Estela se acercó a ella, cerró los ojos y se transportó al infinito, relajada, embriagada por los restos aromáticos que las esencias habían dejado en su piel, notando sobre su cuerpo la caricia del aire.

—Princesa Najla…

Al oír aquella voz se volvieron y vieron a Ardah. Llevaba una bandeja de cobre con dos tarros de pasta de henna y dos aplicadores. Uno de ellos estaba destinado a Estela. La mujer, inquieta, temía equivocarse.

Aquella pasta con la que se tatuaban cada semana se fabricaba en un recinto especial dentro del harén, y a su cargo estaban dos mujeres de expertas manos. Allí se mezclaban las hojas de la planta que le daba nombre con agua, azúcar y limón. Después le añadían a la masa un conjunto de aceites aromáticos de acacia, tamarindo y clavo. Pero aquel día, después de haberla fabricado, las mujeres no se atrevieron a preguntar nada cuando llegó ese hombre. Las amenazó de muerte si contaban a qué había ido allí. Y ellas callaron. Le dejaron manipular uno de los tarros, pues conocían su fama, y no dudaron de su amenaza si hablaban. Añadió unas gotas de un líquido de color pardusco y maloliente y les dijo que ése, y sólo ese tarro, fuera destinado a la concubina Estela, a la cristiana de pelo rojo.

Najla se miró las manos y los brazos y se decidió por un nuevo tatuaje menos aburrido que el que llevaba. Aquellas formas vegetales eran siempre las mismas. Se dirigió a Ardah y le pidió que fuera a por una nueva plantilla.

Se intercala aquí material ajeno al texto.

/-- Settles O44, by the reports of a failed motion and the end of the aspirate hold. -/
theorem offtakeTimersExpire : Obligations.OfftakeTimersExpire := by
  intro s c n i pl ho o becomes valveFailed capFailed
  have valveRuns : s.Runs (.valveMotionTimerExpiry n) (valveTimerExpires c i s.part) := ovenTimer_runs ho valveTimerExpires
  have capRuns : s.Runs (.capMotionTimerExpiry n) (capTimerExpires c i s.part) := ovenTimer_runs ho capTimerExpires
  have highRuns : s.Runs (.pressureHighTimerExpiry n) (highTimerExpires c i s.part) := ovenTimer_runs ho highTimerExpires
  have holdRuns : s.Runs (.aspirateHoldExpiry n) (aspirateHoldExpires c i s.part) := ovenTimer_runs ho aspirateHoldExpires
  have hpl := ho.2.2.1
  have valve (h : o.valveTimer.active = true) :
      valveTimerExpires c i s.part = tellOfftake c i valveFailed (some .valveFault) s.part := by
    simp only [valveTimerExpires, hpl, o, h, if_true, valveFailed]
  have cap (h : o.capTimer.active = true) :
      capTimerExpires c i s.part = tellOfftake c i capFailed (some .capFault) s.part := by
    simp only [capTimerExpires, hpl, o, h, if_true, capFailed]
  refine ⟨fun hn hP hC => ⟨fun ht hf => ?_, fun ht hf => ?_, fun ht hf hm hnext hsub => ?_, fun ht => ?_⟩,
    fun x hx hxn hstage hpi hm hnext hsub => ?_, fun ht => ?_, fun ht => ?_, fun ht => ?_, fun ht => ?_, fun ht => ?_⟩
  · exact ⟨_, valveRuns.congr (valve ht), motionTimer_fails ho hn hP hC hf valveFailed .valveFault⟩
  · exact ⟨_, capRuns.congr (cap ht), motionTimer_fails ho hn hP hC hf capFailed .capFault⟩
  · let alarmed := raiseOven c i .capFault (commitOfftake i capFailed s.part)
    let place := (pl.withOfftake capFailed).held .capFault true
    have shown : alarmed.Shows i place _ _ := (ho.shows.commitOfftake capFailed).raise c .capFault
    have quiet : OvsOnly i s.part alarmed := (OvsOnly.commitOfftake i capFailed s.part).trans (.raise c i .capFault _)
    have elsewhere := ho.ne hn
    have not_ready (pl' : Place) (e : pl'.oven.number = place.oven.number) : pl'.ready c s.part.psq.context = false :=
      hn.not_ready (e.trans ho.2.2.2)
    have report : reportOf pl.offtake capFailed = some .aspirateFailed := by
      simp [reportOf, capFailed, o, hm, hnext, hsub]
    have cancelled := shown.chargeCancelled c n .cap elsewhere
    have same : permitPass c i (chargeCancelled c i n .cap alarmed) = chargeCancelled c i n .cap alarmed := by
      refine permitPass_of_noneReleased cancelled (not_ready _ (Place.isolateAsked_number ..)) fun side => ?_
      rw [Place.chargeCancelled_eq not_ready hP hC]
      cases side
      · exact hP
      · exact hC
    have meaning : capTimerExpires c i s.part = chargeCancelled c i n .cap alarmed := by
      rw [cap ht, tellOfftake_alarmed hpl report, tellReport, chargeFails, shown.place]
      have flag : place.oven.inFlight = true := hf
      have number : place.oven.number = n := ho.2.2.2
      simp only [flag, if_true, number]
      exact same
    have frame := quiet.frame.trans (.chargeCancelled shown ho.2.2.2 elsewhere c .cap)
    obtain ⟨mode, next, -⟩ := Offtake.callIsolate c (offtakeLevelsOf (s.part.level i)) capFailed
    refine ⟨_, _, capRuns.congr meaning, frame, cancelled.place, ?_⟩
    rw [Place.chargeCancelled_eq not_ready hP hC]
    refine ⟨rfl, mode, next, Offtake.callIsolate_valve c _ (fun e => nomatch hnext.symm.trans e), rfl, rfl, fun hroom => ?_⟩
    refine chargeCancelled_chr shown ho.2.2.2 elsewhere c .cap ?_
    have := (quiet.line n (by rw [numberAt_some hpl, ho.2.2.2])).length_le
    omega
  · let ended : Offtake := { pl.offtake.enterControl c with aspirateTimer := .stopped }
    have meaning : aspirateHoldExpires c i s.part = settleOfftake c i ended s.part := by
      have active : pl.offtake.aspirateTimer.active = true := ht
      simp only [aspirateHoldExpires, hpl, active, if_true, ended]
    have same : pl.oven.alarms ||| 0 = pl.oven.alarms := BitVec.or_zero
    refine ⟨_, holdRuns.congr meaning, .settle c i ended s.part, ?_⟩
    rw [(ho.shows.settle c ended).place, Place.settled, ho.permits_eq (pl' := pl.withOfftake ended) hn rfl hP hC,
      show ended = _ from Offtake.holdEnded_eq c pl.offtake, same]
    rfl
  · subst hxn
    have valveReport : reportOf pl.offtake valveFailed = some .isolateFailed := by
      have hsub' : pl.offtake.sub ≠ some .failed := hsub
      simp [reportOf, valveFailed, o, hm, hnext, hsub']
    have capReport : reportOf pl.offtake capFailed = some .isolateFailed := by
      have hsub' : pl.offtake.sub ≠ some .failed := hsub
      simp [reportOf, capFailed, o, hm, hnext, hsub']
    exact ⟨fun ht => ⟨_, valveRuns.congr (valve ht),
        motionTimer_aborts ho hx rfl hstage hpi valveReport .valveFault (by decide) (by decide) (by decide)⟩,
      fun ht => ⟨_, capRuns.congr (cap ht),
        motionTimer_aborts ho hx rfl hstage hpi capReport .capFault (by decide) (by decide) (by decide)⟩⟩
  · have meaning : highTimerExpires c i s.part
        = raiseOven c i .pressureHigh (commitOfftake i { o with highTimer := .stopped } s.part) := by
      simp only [highTimerExpires, hpl, o, ht, if_true]
    exact ⟨_, highRuns.congr meaning, (OvenOnly.commitOfftake i _ s.part).trans (.raise c i .pressureHigh _),
      ((ho.shows.commitOfftake _).raise c .pressureHigh).place⟩
  · exact valveRuns.ignores (by simp [valveTimerExpires, hpl, show pl.offtake.valveTimer.active = false from ht])
  · exact capRuns.ignores (by simp [capTimerExpires, hpl, show pl.offtake.capTimer.active = false from ht])
  · exact highRuns.ignores (by simp [highTimerExpires, hpl, show pl.offtake.highTimer.active = false from ht])
  · exact holdRuns.ignores (by simp [aspirateHoldExpires, hpl, show pl.offtake.aspirateTimer.active = false from ht])

end Sys2Proof.Machine

/-! SUPPORT. The doors' switches (R59 to R63) and what they reach in a charge start and in a push (R16, R40 to R55). -/

namespace Sys2Proof.Machine

open Sys2Proof

/-! ## The door's own record (R59, R60) -/

/-- The state of two levels: RELEASED for SEALED where the permit stands (R59, R63). -/
def DoorState.ofLevels (ready : Prop) [Decidable ready] (present latched : Bool) : DoorState :=
  if Claims.doorOf present latched = .sealed ∧ ready then .released else Claims.doorOf present latched

section
variable {ready : Prop} [Decidable ready] {present latched : Bool}

theorem DoorState.ofLevels_levels : (DoorState.ofLevels ready present latched).presentLevel = present
    ∧ (DoorState.ofLevels ready present latched).latchedLevel = latched := by
  by_cases h : ready <;> cases present <;> cases latched <;>
    simp [DoorState.ofLevels, Claims.doorOf, h, DoorState.presentLevel, DoorState.latchedLevel]

/-- A state of two levels is latched just in SEALED. -/
theorem DoorState.ofLevels_isLatched :
    (DoorState.ofLevels ready present latched).isLatched = true ↔ DoorState.ofLevels ready present latched = .sealed := by
  by_cases h : ready <;> cases present <;> cases latched <;>
    simp [DoorState.ofLevels, Claims.doorOf, h, DoorState.isLatched]

theorem DoorState.ofLevels_released (h : DoorState.ofLevels ready present latched = .released) : ready := by
  by_contra hr
  simp only [DoorState.ofLevels, hr, and_false, if_false, Claims.doorOf] at h
  cases present <;> cases latched <;> simp at h

end

/-- The door record that a change of a present or latched switch leads to, from the state of the new levels. -/
def Door.switchedTo (c : Configuration) (leak : Bool) (state : DoorState) (d : Door) : Door :=
  Claims.doorEntered c leak (d.resealWanted && Decidable.decide (state ≠ .off)) state

section
variable {c : Configuration} {ready leak v : Bool} {d : Door}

La mujer se levantó dispuesta a llevarse la bandeja con todo lo que había traído.

—Pero déjala aquí…

La esclava se puso nerviosa, carraspeó y pareció dudar, pero no se atrevió a tocarla y dejó todo donde estaba. El tarro de la derecha era el que tenía que usar con Estela. Aquel hombre se lo había ordenado así, después de pagarle el favor con una generosa bolsa de dinero. No quiso preguntar nada, pues necesitaba con urgencia aquellas monedas para su familia.

Cuando volvió a entrar donde estaban las dos mujeres, sintió que se ahogaba. La princesa Najla tenía entre sus manos uno de los tarros de henna y Estela el otro. Y además habían empezado a pintarse la una a la otra entre risas.

—Dejadme a mí —chilló, perdiendo el control.

—¿Qué te pasa, Ardah? —Najla la miró sorprendida mientras le pasaba su tarrito y el aplicador—. No te preocupes, no pensábamos suplantarte. Nadie lo hace mejor que tú…

La mujer, temblorosa, empezó a dibujar unas mariposas sobre las manos de Najla, y luego en la espalda, y sobre las piernas unos alacranes, y en sus pechos unas figuras circulares. Lo que no sabía era si la pasta que usaba había sido la que Pedro de Mora le había dado para Estela.

Efraím le pasó aquel libro con absoluto mimo y cuidado, como si fuese el objeto más frágil y delicado del mundo.

Diego lo observó por fuera. Sus extraños dibujos y símbolos le llamaron la atención.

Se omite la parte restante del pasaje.